Regarding the data-parsoid route, I can't reproduce the trouble I was having. I suspect I was just getting the /revision/tid part wrong.
Taking a step back, I think part of the problem was I apparently had an incorrect mental model of how parsoid works. I was envisioning something that took wikitext, parsed it into a semantic parse tree, (kind of like mwparserfromhell does), and then takes that parse tree and converts it to html. What I was trying to get at was the intermediate parse tree. Looking at https://www.mediawiki.org/wiki/Parsoid/API, this appeared to be the pagebundle format, and I was groping around trying to find the API which exposed that. I looked at the /html routes and thought to myself, "No, that's not what I want. That's the HTML. I want the parse tree".
Parsoid doesn't produce any intermediate parser tree. Parsoid's output (HTML / DOM) is the canonical representation that captures wikitext information for you and you can reliably get most information that you want by inspecting that HTML based on the HTML spec Parsoid adheres to ( see https://www.mediawiki.org/wiki/Specs/HTML ). There are caveats in that Parsoid doesn't give you detailed information about nested templates when templates are parsed, but most usecases don't need that.
So, if you parse Parsoid's HTML into DOM, you get the "parse tree" that you want. You can the modify the HTML appropriately and as long as your output confirms to Parsoid's HTML spec, you can post that HTML to Parsoid and have it converted to wikitext.
For example, https://github.com/wikimedia/parsoid-jsapi is a library (now defunct since Parsoid/JS is not going to be maintained) that uses Parsoid's DOM as the wikitext parse tree and replicates mwparserfromhell functionality.
We haven't built anything equivalent for the PHP version of Parsoid yet.
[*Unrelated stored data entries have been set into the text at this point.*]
/-! #### The conditions and the drop counters -/

/-- A drop counter and the bit of its condition: 0 exactly while the bit is clear (rule R41 (f)). -/
def CountMatches (n : Word) (v : BitVec 8) (c : Cond) : Prop := n = 0 ↔ v.getLsbD (condCode c) = false

/-- Counting a drop and raising its condition in one step. -/
theorem CountMatches.bump (n : Word) (v : BitVec 8) (c : Cond) :
    CountMatches (satInc n) (setCondBit v c) c := by
  rw [CountMatches, getLsbD_setCondBit]
  simp [show satInc n ≠ 0#16 from satInc_ne_zero n]

/-- Raising another condition. -/
theorem CountMatches.raise_other {n : Word} {v : BitVec 8} {c d : Cond} (h : CountMatches n v c)
    (hne : c ≠ d) : CountMatches n (setCondBit v d) c := by
  have hcode : condCode c ≠ condCode d := fun e => hne (condCode_injective e)
  simpa [CountMatches, getLsbD_setCondBit, hcode] using h

/-- The fields of `Inv` about COND and the drop counters. -/
structure CountInv (cond : BitVec 8) (full masked ceil : Word) : Prop where
  full_count : CountMatches full cond .edgeFull
  mask_count : CountMatches masked cond .edgeMasked
  ceil_count : CountMatches ceil cond .nvCeil
  cond_zero : cond.getLsbD 0 = false

/-- No condition has bit 0 of COND. -/
theorem setCondBit_getLsbD_zero (v : BitVec 8) (c : Cond) : (setCondBit v c).getLsbD 0 = v.getLsbD 0 := by
  have : 0 ≠ condCode c := by cases c <;> decide
  rw [getLsbD_setCondBit, decide_eq_false this, Bool.or_false]

/-- A condition that counts no drops (rule R38). -/
def Cond.uncounted : Cond → Bool
  | .edgeFull | .edgeMasked | .nvCeil => false
  | _ => true

theorem CountInv.raise {v : BitVec 8} {f m n : Word} (h : CountInv v f m n) {c : Cond}
    (hc : c.uncounted = true) : CountInv (setCondBit v c) f m n where
  full_count := h.full_count.raise_other (by rintro rfl; cases hc)
  mask_count := h.mask_count.raise_other (by rintro rfl; cases hc)
  ceil_count := h.ceil_count.raise_other (by rintro rfl; cases hc)
  cond_zero := by rw [setCondBit_getLsbD_zero, h.cond_zero]

/-- The one condition an operation other than EDGE can raise (60_exceptions.md rule R211). -/
def ownCond : Instr → Cond
  | .wbyte _ => .nvCeil
  | .record _ => .fmtSat
  | .wlbl => .cmdUnknown
  | .nvMode | .nvLoad _ | .nvArm | .nvCommit => .nvSeq
  | _ => .badOp

/-- An operation raises its own condition or leaves COND alone, by the outcome of its test. -/
theorem after_cond_of_ne {i : Instr} (s : State) (he : i ≠ .edge) :
    (after i s).cond = s.cond ∨ (after i s).cond = setCondBit s.cond (ownCond i) := by
  cases i <;>
    simp [ownCond, noteSaturation, noteUnknown, apply_ite State.cond] at he ⊢ <;> grind

theorem after_edgeFullDrops_of_ne {i : Instr} (s : State) (h : i ≠ .edge) :
    (after i s).edgeFullDrops = s.edgeFullDrops := by
  cases i <;> simp [apply_ite State.edgeFullDrops] at h ⊢

theorem after_edgeMaskDrops_of_ne {i : Instr} (s : State) (h : i ≠ .edge) :
    (after i s).edgeMaskDrops = s.edgeMaskDrops := by
  cases i <;> simp [apply_ite State.edgeMaskDrops] at h ⊢

theorem after_nvCeilDrops_of_ne {i : Instr} (s : State) (h : ∀ o, i ≠ .wbyte o) :
    (after i s).nvCeilDrops = s.nvCeilDrops := by
  cases i <;> simp [apply_ite State.nvCeilDrops] at h ⊢

/-- A drop is counted in the step that raises its condition, and nothing else touches a counter. -/
theorem CountInv.after {s : State} (i : Instr)
    (h : CountInv s.cond s.edgeFullDrops s.edgeMaskDrops s.nvCeilDrops) :
    CountInv (after i s).cond (after i s).edgeFullDrops (after i s).edgeMaskDrops (after i s).nvCeilDrops := by
  obtain ⟨hf, hm, hn, hz⟩ := h
  by_cases he : i = .edge
  · subst he
    rw [after_edge_eq]
    split_ifs
    · exact ⟨hf, hm, hn, hz⟩
    · exact ⟨.bump _ _ _, hm.raise_other (by decide), hn.raise_other (by decide),
        (setCondBit_getLsbD_zero _ _).trans hz⟩
    · exact ⟨hf.raise_other (by decide), .bump _ _ _, hn.raise_other (by decide),
        (setCondBit_getLsbD_zero _ _).trans hz⟩
  by_cases hw : ∃ o, i = .wbyte o
  · obtain ⟨o, rfl⟩ := hw
    rw [after_wbyte_eq]
    split_ifs
    · exact ⟨hf, hm, hn, hz⟩
    · exact ⟨hf.raise_other (by decide), hm.raise_other (by decide), .bump _ _ _,
        (setCondBit_getLsbD_zero _ _).trans hz⟩
  push Not at hw
  rw [after_edgeFullDrops_of_ne s he, after_edgeMaskDrops_of_ne s he, after_nvCeilDrops_of_ne s hw]
  obtain hc | hc := after_cond_of_ne s he <;> rw [hc]
  · exact ⟨hf, hm, hn, hz⟩
  · have hu : (ownCond i).uncounted = true := by
      cases i <;> simp [ownCond, Cond.uncounted] at hw ⊢
    exact CountInv.raise ⟨hf, hm, hn, hz⟩ hu

end Machine

end Sys2Proof
end

section
/-! ### The invariant of rule R41, part by part: SESS, CE and what SEQ still has to do -/

namespace Sys2Proof

/-- A micro-step that moves neither SESS nor CE and may stand anywhere in USTEP. -/
def Micro.plain : Micro → Bool
  | .op i => (Micro.op i).wf && decide (i ≠ .mask) && decide (i ≠ .unmask)
  | .bumpCursor | .savePv | .ifPv => true
  | .ifPending | .setSess _ => false

namespace Machine

/-! #### The course of a session over a list of micro-steps -/

theorem sessPath_nil_iff (x : Sess) (ce : Bool) :
    sessPath x ce [] = true ↔ x ≠ .draining ∧ (x = .idle → ce = false) := by
  cases x <;> simp [sessPath]

section
variable (x : Sess) (ce : Bool) (ms : List Micro)

theorem sessPath_op {i : Instr} (hm : i ≠ .mask) (hu : i ≠ .unmask) :
    sessPath x ce (.op i :: ms) = ((Micro.op i).wf && sessPath x ce ms) := by
  cases i <;> simp [sessPath] at hm hu ⊢

theorem sessPath_cons_plain {m : Micro} (h : m.plain = true) :
    sessPath x ce (m :: ms) = sessPath x ce ms := by
  cases m with
  | op i =>
    simp only [Micro.plain, Bool.and_eq_true, decide_eq_true_eq] at h
    obtain ⟨⟨hw, hm⟩, hu⟩ := h
    rw [sessPath_op x ce ms hm hu, hw, Bool.true_and]
  | bumpCursor | savePv | ifPv => rfl
  | ifPending | setSess => cases h

theorem sessPath_append_plain {ps : List Micro} (h : ps.all Micro.plain = true) :
    sessPath x ce (ps ++ ms) = sessPath x ce ms := by
  induction ps with
  | nil => rfl
  | cons p ps ih =>
    rw [List.all_cons, Bool.and_eq_true] at h
    rw [List.cons_append, sessPath_cons_plain x ce _ h.1, ih h.2]

end

/-- The operation SEQ finds in its list is never a session operation. -/
theorem session_of_path {x : Sess} {ce : Bool} {i : Instr} {ms : List Micro}
    (h : sessPath x ce (.op i :: ms) = true) : i.session = false := by
  cases i <;> simp [sessPath, Micro.wf, Instr.session] at h ⊢

/-- Between two operations, any operation but a session operation may be run next. -/
theorem sessPath_single {x : Sess} {ce : Bool} {i : Instr} (hi : i.issuable = true)
    (hs : i.session = false) (h : sessPath x ce [] = true) : sessPath x ce [.op i] = true := by
  obtain ⟨hd, hce⟩ := (sessPath_nil_iff x ce).1 h
  by_cases hm : i = .mask
  · subst hm
    exact (sessPath_nil_iff x false).2 ⟨hd, fun _ => rfl⟩
  by_cases hu : i = .unmask
  · subst hu
    refine (sessPath_nil_iff x _).2 ⟨hd, fun hx => ?_⟩
    rw [if_pos (Or.inr hx), hce hx]
  rw [sessPath_op x ce [] hm hu, h, Micro.wf, hi, hs]
  rfl

/-! #### The expansions -/

theorem writeString_plain (bytes : List Byte) : (writeString bytes).all Micro.plain = true := by
  simp [writeString, Micro.plain, Micro.wf, Instr.issuable, Instr.session]

/-- Only a session operation expands to anything but plain steps. -/
theorem expansion_plain {i : Instr} (s : State) (h : i.session = false) :
    (expansion i s).all Micro.plain = true := by
  cases i with
  | record | whdr | wtrl | wlbl => exact writeString_plain _
  | wbyte | nvWait => rw [expansion]; split_ifs <;> rfl
  | sInit | sPoll | sClose | sIdle => cases h
  | _ => rfl

theorem initSeq_path (ce : Bool) : sessPath .init ce initSeq = true := rfl

theorem pollSeq_path (ce : Bool) : sessPath .collecting ce pollSeq = true := rfl

theorem drainSeq_path (ce : Bool) :
    sessPath .draining ce (drainSeq ++ [.setSess .collecting]) = true := rfl

theorem closeSeq_path (ce : Bool) : sessPath .closing ce closeSeq = true := rfl

theorem recordSeq_plain : recordSeq.all Micro.plain = true := rfl

/-! #### SESS, CE and USTEP through every step -/

/-- The fields of `Inv` about SESS, CE and USTEP. -/
structure CtrlInv (x : Sess) (ce : Bool) (ms : List Micro) : Prop where
  idle_masked : x = .idle → ce = false
  path : sessPath x ce ms = true

/-- Outside IDLE the course of the session is all there is to show. -/
theorem CtrlInv.of_path {x : Sess} {ce : Bool} {ms : List Micro} (hx : x ≠ .idle)
    (h : sessPath x ce ms = true) : CtrlInv x ce ms := ⟨fun e => absurd e hx, h⟩

/-- TIMER, PIN and NVDEV touch none of the three. -/
theorem CtrlInv.event {s : State} {i : Instr} (hi : i = .tick ∨ i = .edge ∨ i = .nvdone)
    (h : CtrlInv s.sess s.ce s.ustep) : CtrlInv (after i s).sess (after i s).ce (after i s).ustep := by
  have hframe : (after i s).sess = s.sess ∧ (after i s).ce = s.ce ∧ expansion i s = [] := by
    obtain rfl | rfl | rfl := hi <;>
      exact ⟨after_sess_of_ne s nofun, after_ce_of_ne s nofun nofun, rfl⟩
  obtain ⟨hx, hc, he⟩ := hframe
  rwa [after_ustep, hx, hc, he]

/-- Running an operation of SEQ's list: MASK and UNMASK move CE as the list foresees, the others put plain steps
in front of it. -/
theorem CtrlInv.op {s : State} {i : Instr} (h : CtrlInv s.sess s.ce (.op i :: s.ustep)) :
    CtrlInv (after i s).sess (after i s).ce (after i s).ustep := by
  obtain ⟨hi, hp⟩ := h
  have hs := session_of_path hp
  by_cases hm : i = .mask
  · subst hm
    exact ⟨fun _ => rfl, hp⟩
  by_cases hu : i = .unmask
  · subst hu
    rw [after_unmask_eq]
    split_ifs with hx
    · exact ⟨hi, by simpa [sessPath, hx] using hp⟩
    · exact ⟨fun e => absurd (Or.inr e) hx, by simpa [sessPath, hx] using hp⟩
  rw [sessPath_op _ _ _ hm hu, Bool.and_eq_true] at hp
  rw [after_sess_of_ne s (by rintro rfl; cases hs), after_ce_of_ne s hm hu, after_ustep]
  exact ⟨hi, (sessPath_append_plain _ _ _ (expansion_plain s hs)).trans hp.2⟩

/-- An operation issued between two operations: a session operation starts its own course, or is refused. -/
theorem CtrlInv.issue {s : State} {i : Instr} (hi : i.issuable = true) (hu : s.ustep = [])
    (h : CtrlInv s.sess s.ce s.ustep) : CtrlInv (after i s).sess (after i s).ce (after i s).ustep := by
  by_cases hs : i.session = false
  · exact CtrlInv.op ⟨h.idle_masked, hu ▸ sessPath_single hi hs (hu ▸ h.path)⟩
  cases i with
  | sInit =>
    rw [after_sInit_eq]
    split_ifs with hx
    · exact .of_path (by simp [hx]) (by simp [hx, hu, initSeq_path])
    · exact h
  | sPoll =>
    rw [after_sPoll_eq]
    split_ifs with hx
    · exact .of_path nofun (by simp [hu, sessPath])
    · exact .of_path (by simp [hx]) (by simp [hx, hu, pollSeq_path])
    · exact h
  | sClose =>
    rw [after_sClose_eq]
    split_ifs with hx
    · exact .of_path (by simp [hx]) (by simp [hx, hu, closeSeq_path])
    · exact h
  | sIdle =>
    rw [after_sIdle_eq]
    split_ifs <;> exact h
  | _ => exact absurd rfl hs

/-- The micro-step at the head of USTEP. -/
theorem CtrlInv.micro {s : State} {m : Micro} (h : CtrlInv s.sess s.ce (m :: s.ustep)) :
    CtrlInv (afterMicro m s).sess (afterMicro m s).ce (afterMicro m s).ustep := by
  cases m with
  | op i => exact h.op
  | bumpCursor | savePv => exact ⟨h.idle_masked, h.path⟩
  | ifPv =>
    have hp : sessPath s.sess s.ce s.ustep = true := h.path
    simp only [afterMicro, ifPvStep]
    split_ifs
    · exact ⟨h.idle_masked, (sessPath_append_plain _ _ _ recordSeq_plain).trans hp⟩
    · exact ⟨h.idle_masked, hp⟩
  | ifPending =>
    obtain ⟨hx, hms⟩ := by simpa [sessPath] using h.path
    simp only [afterMicro, ifPendingStep]
    split_ifs
    · exact .of_path nofun (by simp [hms, drainSeq_path])
    · exact ⟨h.idle_masked, by simp [hx, hms, sessPath]⟩
  | setSess y =>
    obtain ⟨⟨-, hy⟩, hp⟩ := by simpa only [sessPath, Bool.and_eq_true] using h.path
    have hce : y = .idle → s.ce = false := fun e => by simpa [e] using hy
    exact ⟨hce, hp⟩

end Machine

end Sys2Proof
end

section
/-! ### What every step keeps -/

namespace Sys2Proof.Machine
However, Kunal (@legoktm) has built a Rust version of this. See https://docs.rs/parsoid/0.2.0/parsoid/ ... So, if Rust is your thing, you can use that library to manipulate wikitext similar to mwparserfromhell. But if not, for now, you will still have to work with a DOM to replicate mwparserfromhell functionality.
Eventually, hopefully, other language implementations will show up and we expect much of the functionality provided by mwparserfromhell will be available. But, mwparserfromhell is usable on dumps which you currently cannot use Parsoid for. If you really wanted to, you can if you do a whole bunch of additional work, but for all practical purposes, it is non-trivial. So, that usecase is still not something we have targeted for now.
I think the biggest thing that could be done to improve the documentation is to update https://www.mediawiki.org/wiki/Parsoid/API. That's the page you get to most directly when searching for parsoid documentation.
As I indicated in my previous response, the information on that page is accurate. Given the responses in this thread, what would be most helpful wrt updating that page to eliminate some of the confusion around Parsoid vs. RESTBase? Feel free to edit the page directly or email me privately or respond on this thread and we'll tweak it approriately.
Thanks,
Subbu.